__Task item__. Below are the records. Retype exactly the lines between the lines holding "operation says that" and "otp : ∀ a i, (s0.otp.get", inclusive.

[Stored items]
__________________________________________________

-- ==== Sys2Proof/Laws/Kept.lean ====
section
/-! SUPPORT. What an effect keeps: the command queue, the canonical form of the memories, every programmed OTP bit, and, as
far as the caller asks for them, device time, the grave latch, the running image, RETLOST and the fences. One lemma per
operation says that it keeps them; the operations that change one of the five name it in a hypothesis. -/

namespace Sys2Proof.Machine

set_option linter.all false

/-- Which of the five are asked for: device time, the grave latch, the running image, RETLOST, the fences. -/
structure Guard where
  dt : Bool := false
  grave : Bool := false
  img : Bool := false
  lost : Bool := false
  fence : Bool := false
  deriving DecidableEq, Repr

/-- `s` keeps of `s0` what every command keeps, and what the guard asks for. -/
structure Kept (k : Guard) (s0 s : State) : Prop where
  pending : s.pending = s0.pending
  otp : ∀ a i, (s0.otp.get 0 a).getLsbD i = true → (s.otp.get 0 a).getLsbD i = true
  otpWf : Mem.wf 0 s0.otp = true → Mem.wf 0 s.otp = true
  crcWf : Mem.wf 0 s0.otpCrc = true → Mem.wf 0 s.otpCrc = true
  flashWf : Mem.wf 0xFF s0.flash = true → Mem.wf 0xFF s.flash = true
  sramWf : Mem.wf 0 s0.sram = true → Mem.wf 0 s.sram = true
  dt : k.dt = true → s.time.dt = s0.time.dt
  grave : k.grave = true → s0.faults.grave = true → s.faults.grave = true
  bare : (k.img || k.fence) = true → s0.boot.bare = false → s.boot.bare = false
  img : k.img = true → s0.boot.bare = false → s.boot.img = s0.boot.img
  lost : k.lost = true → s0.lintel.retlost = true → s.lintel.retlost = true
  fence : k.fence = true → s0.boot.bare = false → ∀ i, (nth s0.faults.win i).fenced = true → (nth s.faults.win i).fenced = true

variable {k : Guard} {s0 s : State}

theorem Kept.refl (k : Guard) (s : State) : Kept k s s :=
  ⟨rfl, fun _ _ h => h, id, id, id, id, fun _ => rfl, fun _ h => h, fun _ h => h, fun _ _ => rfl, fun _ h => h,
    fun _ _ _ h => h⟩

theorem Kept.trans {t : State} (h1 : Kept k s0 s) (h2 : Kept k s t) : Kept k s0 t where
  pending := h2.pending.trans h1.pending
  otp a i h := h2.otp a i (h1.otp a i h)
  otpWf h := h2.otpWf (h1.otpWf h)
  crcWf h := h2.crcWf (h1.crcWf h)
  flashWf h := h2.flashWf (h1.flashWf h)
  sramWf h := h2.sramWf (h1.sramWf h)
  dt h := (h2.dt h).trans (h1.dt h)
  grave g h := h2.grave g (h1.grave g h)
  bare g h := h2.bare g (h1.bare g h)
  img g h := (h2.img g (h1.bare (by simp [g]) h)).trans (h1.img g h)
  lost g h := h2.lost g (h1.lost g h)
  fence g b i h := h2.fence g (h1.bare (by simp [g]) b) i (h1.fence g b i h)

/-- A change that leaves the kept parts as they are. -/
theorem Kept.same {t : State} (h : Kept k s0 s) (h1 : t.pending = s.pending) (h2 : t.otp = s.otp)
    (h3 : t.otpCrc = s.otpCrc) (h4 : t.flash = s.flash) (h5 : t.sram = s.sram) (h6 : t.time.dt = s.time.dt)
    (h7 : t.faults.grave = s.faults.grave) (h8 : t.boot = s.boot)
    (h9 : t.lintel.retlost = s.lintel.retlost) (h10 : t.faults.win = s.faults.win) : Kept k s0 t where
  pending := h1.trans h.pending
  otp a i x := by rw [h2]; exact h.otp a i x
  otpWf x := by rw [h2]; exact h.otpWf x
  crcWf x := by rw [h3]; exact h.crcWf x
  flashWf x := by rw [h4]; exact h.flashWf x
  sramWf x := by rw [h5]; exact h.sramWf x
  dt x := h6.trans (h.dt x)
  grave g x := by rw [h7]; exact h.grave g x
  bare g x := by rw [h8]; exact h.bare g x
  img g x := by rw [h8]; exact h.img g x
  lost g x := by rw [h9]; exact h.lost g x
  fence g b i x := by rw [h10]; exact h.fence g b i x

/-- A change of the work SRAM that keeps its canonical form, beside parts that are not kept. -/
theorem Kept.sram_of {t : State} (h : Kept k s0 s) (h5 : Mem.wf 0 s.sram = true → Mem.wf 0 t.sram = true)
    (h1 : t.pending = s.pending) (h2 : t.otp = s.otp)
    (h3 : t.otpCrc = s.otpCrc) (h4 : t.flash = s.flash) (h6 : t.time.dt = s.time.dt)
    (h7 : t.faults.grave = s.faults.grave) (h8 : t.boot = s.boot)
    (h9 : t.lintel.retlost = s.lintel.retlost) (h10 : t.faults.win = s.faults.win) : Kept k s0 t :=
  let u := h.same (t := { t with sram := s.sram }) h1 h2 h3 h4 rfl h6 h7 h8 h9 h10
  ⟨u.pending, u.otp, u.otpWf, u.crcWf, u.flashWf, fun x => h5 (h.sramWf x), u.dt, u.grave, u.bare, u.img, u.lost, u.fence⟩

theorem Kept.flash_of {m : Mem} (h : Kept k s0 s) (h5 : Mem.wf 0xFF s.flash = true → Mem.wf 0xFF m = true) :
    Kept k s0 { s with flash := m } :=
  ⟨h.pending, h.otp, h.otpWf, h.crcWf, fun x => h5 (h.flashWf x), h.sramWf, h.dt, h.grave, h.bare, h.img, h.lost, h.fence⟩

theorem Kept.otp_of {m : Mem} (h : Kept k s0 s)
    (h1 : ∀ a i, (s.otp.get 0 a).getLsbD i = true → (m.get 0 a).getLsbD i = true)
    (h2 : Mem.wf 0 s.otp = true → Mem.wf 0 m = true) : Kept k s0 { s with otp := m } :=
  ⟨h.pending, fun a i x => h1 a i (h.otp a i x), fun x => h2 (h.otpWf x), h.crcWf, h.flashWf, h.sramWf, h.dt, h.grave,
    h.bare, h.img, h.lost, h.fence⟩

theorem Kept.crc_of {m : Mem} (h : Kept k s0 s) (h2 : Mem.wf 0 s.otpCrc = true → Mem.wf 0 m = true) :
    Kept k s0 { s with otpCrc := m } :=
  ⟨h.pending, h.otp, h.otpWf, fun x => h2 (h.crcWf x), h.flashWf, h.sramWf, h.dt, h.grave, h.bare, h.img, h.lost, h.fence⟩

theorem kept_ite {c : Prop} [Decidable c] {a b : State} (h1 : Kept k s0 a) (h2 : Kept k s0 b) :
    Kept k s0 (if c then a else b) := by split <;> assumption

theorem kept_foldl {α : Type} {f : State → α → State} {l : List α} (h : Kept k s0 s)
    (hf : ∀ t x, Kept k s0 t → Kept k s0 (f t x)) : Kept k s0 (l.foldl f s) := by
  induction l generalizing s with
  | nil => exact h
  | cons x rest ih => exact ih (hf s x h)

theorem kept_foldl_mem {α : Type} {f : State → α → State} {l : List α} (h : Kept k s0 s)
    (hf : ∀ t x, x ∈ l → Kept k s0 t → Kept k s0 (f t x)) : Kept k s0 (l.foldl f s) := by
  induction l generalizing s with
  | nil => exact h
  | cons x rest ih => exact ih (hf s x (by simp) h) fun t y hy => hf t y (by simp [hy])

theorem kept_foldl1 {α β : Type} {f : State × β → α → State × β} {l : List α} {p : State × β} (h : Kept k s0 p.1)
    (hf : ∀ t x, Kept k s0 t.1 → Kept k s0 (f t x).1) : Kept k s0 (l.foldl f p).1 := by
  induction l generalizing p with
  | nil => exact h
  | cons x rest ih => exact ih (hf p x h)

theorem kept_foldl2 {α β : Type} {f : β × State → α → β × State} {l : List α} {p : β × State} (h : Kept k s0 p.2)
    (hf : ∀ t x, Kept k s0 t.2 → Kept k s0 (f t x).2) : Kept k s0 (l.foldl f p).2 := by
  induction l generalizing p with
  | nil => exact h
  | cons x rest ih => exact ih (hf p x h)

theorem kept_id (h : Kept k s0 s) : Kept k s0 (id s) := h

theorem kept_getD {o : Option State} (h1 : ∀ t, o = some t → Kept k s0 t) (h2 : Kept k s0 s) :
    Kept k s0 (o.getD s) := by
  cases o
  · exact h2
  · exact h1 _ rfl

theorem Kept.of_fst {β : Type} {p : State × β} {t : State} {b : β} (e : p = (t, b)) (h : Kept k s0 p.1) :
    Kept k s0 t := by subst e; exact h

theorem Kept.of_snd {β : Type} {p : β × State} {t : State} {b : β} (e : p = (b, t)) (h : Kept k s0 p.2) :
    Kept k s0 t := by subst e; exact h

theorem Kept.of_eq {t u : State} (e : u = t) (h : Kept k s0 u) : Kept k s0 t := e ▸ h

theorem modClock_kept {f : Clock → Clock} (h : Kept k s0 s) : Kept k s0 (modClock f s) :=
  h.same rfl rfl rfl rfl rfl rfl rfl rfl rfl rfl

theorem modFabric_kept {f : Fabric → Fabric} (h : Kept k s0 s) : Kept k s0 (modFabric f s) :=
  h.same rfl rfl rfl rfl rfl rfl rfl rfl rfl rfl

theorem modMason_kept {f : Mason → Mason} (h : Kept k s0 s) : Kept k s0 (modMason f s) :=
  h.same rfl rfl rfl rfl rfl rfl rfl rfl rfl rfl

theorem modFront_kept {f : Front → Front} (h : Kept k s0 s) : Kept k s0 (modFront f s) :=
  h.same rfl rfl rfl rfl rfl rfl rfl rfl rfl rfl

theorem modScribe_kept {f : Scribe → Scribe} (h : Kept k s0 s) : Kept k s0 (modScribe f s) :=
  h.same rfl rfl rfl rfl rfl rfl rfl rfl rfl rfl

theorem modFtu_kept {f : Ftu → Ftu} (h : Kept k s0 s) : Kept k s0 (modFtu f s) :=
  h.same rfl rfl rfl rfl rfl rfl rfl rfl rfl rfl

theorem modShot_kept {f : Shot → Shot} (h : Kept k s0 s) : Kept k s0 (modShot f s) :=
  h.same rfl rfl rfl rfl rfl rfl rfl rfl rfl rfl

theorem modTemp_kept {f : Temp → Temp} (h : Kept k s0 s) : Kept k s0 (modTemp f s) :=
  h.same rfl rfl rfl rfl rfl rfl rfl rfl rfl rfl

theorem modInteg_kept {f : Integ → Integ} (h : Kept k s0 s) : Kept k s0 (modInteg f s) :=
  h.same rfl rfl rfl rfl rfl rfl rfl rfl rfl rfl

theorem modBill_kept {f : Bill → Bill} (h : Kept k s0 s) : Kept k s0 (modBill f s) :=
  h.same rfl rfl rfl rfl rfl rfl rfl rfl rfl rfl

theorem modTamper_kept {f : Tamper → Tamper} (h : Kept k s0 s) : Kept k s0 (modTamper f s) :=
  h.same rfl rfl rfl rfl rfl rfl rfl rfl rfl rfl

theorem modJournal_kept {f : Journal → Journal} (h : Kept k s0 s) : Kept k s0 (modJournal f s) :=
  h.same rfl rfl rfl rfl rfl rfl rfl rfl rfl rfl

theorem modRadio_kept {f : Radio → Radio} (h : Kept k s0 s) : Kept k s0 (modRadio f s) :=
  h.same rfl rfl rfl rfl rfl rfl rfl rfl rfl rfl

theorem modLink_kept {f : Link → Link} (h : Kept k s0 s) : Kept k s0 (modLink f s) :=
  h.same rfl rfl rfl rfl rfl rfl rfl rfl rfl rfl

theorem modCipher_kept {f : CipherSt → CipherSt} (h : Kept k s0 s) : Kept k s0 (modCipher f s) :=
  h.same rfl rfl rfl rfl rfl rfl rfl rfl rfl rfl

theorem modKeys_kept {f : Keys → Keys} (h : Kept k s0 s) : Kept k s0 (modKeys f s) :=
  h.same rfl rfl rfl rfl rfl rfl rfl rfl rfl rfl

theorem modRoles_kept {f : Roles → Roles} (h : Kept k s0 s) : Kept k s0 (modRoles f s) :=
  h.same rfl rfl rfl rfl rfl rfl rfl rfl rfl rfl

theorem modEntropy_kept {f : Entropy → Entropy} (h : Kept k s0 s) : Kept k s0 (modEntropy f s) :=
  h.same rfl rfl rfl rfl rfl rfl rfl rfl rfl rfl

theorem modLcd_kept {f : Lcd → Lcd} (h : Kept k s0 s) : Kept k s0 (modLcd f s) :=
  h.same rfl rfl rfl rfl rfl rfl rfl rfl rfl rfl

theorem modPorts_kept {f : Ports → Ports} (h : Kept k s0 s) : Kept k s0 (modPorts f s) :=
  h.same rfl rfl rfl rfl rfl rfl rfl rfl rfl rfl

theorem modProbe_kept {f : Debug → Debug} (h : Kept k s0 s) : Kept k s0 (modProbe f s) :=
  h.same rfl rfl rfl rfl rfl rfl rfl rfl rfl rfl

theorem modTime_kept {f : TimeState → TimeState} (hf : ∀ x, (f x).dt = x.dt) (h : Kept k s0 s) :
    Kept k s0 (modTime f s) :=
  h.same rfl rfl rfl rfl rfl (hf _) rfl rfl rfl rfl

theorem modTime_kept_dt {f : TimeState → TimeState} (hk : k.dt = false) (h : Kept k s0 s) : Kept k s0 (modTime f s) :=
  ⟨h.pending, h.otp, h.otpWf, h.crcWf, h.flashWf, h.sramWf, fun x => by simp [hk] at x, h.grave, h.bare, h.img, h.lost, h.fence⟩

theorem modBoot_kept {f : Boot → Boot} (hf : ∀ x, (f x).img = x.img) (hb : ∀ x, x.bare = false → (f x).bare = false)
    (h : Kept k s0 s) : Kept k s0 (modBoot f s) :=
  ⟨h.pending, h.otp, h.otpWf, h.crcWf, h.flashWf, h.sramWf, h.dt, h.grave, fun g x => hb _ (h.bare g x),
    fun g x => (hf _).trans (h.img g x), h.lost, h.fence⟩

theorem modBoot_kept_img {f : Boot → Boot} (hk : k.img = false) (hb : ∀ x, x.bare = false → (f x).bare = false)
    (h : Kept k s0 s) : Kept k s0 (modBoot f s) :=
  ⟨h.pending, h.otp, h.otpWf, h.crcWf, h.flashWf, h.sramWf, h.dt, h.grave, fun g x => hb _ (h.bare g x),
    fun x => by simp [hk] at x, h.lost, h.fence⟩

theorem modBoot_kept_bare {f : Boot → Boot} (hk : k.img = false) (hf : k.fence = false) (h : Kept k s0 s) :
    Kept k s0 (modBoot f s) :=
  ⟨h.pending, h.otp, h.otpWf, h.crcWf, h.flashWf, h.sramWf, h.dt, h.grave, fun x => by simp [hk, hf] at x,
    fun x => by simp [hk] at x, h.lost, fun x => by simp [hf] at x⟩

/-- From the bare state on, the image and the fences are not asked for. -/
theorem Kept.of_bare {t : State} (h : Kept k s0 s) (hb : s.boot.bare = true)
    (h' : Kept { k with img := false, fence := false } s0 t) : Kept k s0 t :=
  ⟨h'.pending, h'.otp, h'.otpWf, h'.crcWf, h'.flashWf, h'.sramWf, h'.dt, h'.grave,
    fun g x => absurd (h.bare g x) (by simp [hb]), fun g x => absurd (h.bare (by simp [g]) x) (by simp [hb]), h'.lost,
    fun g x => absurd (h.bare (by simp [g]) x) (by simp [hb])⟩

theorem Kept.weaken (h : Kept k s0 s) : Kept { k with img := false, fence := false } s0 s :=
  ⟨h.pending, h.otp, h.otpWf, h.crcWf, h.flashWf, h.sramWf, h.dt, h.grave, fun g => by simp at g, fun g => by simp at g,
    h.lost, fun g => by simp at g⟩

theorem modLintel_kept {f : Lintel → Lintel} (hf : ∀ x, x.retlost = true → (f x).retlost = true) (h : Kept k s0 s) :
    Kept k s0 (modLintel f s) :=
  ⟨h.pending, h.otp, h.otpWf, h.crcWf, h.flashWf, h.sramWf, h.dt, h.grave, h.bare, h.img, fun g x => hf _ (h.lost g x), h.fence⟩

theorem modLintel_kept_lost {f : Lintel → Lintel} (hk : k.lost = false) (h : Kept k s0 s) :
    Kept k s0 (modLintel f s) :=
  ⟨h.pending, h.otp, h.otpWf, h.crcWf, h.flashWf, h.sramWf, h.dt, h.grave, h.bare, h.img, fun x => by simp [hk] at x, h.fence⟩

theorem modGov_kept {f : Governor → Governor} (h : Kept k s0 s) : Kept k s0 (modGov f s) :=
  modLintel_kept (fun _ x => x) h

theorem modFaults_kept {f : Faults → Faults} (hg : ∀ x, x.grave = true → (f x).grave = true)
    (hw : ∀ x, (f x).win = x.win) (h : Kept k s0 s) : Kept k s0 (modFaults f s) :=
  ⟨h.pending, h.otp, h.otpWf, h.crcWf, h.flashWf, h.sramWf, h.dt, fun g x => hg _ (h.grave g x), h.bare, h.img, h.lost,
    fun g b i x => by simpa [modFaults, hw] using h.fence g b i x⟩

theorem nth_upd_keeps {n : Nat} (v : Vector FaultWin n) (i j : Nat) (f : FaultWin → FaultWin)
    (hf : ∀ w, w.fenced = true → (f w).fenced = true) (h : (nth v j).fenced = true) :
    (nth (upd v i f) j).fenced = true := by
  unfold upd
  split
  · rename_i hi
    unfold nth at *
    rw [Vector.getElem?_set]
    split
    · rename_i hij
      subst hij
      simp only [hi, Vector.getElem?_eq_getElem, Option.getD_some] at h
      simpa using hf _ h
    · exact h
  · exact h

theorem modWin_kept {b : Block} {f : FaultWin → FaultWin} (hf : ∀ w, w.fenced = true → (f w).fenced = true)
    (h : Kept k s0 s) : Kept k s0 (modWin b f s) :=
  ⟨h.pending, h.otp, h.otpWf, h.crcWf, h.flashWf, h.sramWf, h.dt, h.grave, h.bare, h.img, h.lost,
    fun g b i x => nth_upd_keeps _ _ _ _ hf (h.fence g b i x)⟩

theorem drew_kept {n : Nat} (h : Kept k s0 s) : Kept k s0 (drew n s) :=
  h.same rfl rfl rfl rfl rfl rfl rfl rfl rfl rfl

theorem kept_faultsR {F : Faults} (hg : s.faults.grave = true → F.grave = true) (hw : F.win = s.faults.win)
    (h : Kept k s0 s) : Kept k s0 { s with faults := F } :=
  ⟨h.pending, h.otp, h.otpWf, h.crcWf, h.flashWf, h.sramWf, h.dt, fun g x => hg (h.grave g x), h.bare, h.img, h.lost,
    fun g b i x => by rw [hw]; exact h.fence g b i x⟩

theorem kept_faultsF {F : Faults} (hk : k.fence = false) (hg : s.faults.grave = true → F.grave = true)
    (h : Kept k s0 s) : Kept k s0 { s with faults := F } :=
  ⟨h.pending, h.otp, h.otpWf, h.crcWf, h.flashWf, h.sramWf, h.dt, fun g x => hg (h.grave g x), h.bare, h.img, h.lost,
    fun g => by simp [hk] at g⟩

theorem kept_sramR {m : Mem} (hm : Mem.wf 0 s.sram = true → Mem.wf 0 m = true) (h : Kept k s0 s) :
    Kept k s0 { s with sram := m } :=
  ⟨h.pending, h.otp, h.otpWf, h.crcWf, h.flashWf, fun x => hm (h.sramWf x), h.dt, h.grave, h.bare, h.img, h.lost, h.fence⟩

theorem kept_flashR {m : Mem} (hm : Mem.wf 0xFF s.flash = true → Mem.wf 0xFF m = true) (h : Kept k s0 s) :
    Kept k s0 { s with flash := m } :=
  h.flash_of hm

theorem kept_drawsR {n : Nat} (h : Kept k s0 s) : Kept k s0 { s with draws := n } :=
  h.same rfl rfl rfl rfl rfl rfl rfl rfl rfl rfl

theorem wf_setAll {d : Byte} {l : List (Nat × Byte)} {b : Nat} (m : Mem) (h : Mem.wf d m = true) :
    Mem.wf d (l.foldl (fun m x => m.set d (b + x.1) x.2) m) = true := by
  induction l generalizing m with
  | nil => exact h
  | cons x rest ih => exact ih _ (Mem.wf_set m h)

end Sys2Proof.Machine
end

__________________________________________________

__Result of this task__.
operation says that it keeps them; the operations that change one of the five name it in a hypothesis. -/

namespace Sys2Proof.Machine

set_option linter.all false

/-- Which of the five are asked for: device time, the grave latch, the running image, RETLOST, the fences. -/
structure Guard where
  dt : Bool := false
  grave : Bool := false
  img : Bool := false
  lost : Bool := false
  fence : Bool := false
  deriving DecidableEq, Repr

/-- `s` keeps of `s0` what every command keeps, and what the guard asks for. -/
structure Kept (k : Guard) (s0 s : State) : Prop where
  pending : s.pending = s0.pending
  otp : ∀ a i, (s0.otp.get 0 a).getLsbD i = true → (s.otp.get 0 a).getLsbD i = true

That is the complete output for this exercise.